Dataset entries:
== == ==

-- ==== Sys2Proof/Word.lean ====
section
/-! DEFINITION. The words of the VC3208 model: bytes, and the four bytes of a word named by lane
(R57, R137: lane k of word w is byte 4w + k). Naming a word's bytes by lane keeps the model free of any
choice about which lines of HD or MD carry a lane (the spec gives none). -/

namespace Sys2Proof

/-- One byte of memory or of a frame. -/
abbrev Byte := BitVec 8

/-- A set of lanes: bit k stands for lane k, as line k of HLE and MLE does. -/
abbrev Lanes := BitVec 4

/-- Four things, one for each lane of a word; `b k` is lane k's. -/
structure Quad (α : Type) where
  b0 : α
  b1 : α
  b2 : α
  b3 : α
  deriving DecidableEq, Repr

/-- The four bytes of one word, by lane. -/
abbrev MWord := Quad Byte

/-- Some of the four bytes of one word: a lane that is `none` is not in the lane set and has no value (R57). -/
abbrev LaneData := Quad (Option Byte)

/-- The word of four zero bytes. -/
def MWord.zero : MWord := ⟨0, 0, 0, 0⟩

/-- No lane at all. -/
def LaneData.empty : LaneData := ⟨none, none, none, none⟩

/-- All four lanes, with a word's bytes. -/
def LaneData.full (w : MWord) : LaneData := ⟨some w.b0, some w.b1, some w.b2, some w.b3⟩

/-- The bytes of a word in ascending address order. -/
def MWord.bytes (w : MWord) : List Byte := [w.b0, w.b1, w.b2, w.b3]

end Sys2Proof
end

== == ==

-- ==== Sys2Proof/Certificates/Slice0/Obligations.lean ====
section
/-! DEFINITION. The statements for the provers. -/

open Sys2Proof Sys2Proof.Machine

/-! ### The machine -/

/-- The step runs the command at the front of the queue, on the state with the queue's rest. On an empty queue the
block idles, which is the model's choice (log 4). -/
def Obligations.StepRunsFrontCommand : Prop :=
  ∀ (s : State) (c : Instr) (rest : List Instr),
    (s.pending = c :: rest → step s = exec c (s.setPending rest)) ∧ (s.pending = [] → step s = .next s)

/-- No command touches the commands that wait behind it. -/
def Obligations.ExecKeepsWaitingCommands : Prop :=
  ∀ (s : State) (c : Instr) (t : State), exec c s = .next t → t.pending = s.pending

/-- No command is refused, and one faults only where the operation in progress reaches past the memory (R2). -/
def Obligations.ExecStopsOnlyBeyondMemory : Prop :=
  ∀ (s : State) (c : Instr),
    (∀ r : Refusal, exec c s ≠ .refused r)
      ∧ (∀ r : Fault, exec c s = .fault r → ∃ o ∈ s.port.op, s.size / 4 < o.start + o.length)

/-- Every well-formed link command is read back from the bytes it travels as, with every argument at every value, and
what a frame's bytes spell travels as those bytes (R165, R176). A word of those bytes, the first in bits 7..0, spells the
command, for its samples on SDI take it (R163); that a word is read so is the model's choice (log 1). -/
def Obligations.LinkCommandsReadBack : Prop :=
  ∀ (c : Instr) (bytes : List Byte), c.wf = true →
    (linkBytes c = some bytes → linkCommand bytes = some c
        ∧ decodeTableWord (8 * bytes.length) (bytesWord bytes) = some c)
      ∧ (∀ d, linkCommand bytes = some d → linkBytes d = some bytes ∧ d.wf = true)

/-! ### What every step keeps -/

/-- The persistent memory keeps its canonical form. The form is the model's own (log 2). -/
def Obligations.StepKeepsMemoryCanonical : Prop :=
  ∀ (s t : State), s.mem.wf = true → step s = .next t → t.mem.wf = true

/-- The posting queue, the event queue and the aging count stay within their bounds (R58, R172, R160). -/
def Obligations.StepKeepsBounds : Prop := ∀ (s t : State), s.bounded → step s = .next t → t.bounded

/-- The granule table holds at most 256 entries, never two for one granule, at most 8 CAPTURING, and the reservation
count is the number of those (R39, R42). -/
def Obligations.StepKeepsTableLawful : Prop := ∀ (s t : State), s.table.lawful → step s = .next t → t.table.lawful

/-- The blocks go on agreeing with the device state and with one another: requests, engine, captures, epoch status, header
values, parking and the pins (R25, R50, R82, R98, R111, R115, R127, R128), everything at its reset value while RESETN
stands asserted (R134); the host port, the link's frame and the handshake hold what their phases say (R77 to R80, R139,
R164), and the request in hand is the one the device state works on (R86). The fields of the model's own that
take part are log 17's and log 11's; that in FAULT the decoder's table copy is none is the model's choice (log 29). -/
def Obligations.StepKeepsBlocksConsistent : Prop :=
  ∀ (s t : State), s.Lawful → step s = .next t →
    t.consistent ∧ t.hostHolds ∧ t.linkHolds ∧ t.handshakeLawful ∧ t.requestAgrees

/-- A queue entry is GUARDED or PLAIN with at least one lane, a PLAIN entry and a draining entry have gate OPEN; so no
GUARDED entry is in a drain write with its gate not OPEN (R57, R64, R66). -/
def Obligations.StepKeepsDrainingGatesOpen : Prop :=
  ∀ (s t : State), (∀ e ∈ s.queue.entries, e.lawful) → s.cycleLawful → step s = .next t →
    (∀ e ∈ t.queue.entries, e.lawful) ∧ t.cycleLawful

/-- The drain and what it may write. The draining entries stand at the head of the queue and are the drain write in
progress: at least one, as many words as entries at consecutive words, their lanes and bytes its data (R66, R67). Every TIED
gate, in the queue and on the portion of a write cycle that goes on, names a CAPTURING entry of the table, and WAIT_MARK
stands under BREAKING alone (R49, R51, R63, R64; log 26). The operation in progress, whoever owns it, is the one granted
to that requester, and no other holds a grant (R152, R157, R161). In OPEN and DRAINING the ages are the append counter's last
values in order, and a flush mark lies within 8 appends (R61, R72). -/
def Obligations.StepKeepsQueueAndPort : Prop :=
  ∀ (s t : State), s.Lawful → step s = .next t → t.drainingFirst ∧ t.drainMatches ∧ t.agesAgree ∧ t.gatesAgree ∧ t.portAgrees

== == ==

Exercise goal: Every line above that carries the string "Instr" should be copied.

Solution below:
  ∀ (s : State) (c : Instr) (rest : List Instr),
  ∀ (s : State) (c : Instr) (t : State), exec c s = .next t → t.pending = s.pending
  ∀ (s : State) (c : Instr),
  ∀ (c : Instr) (bytes : List Byte), c.wf = true →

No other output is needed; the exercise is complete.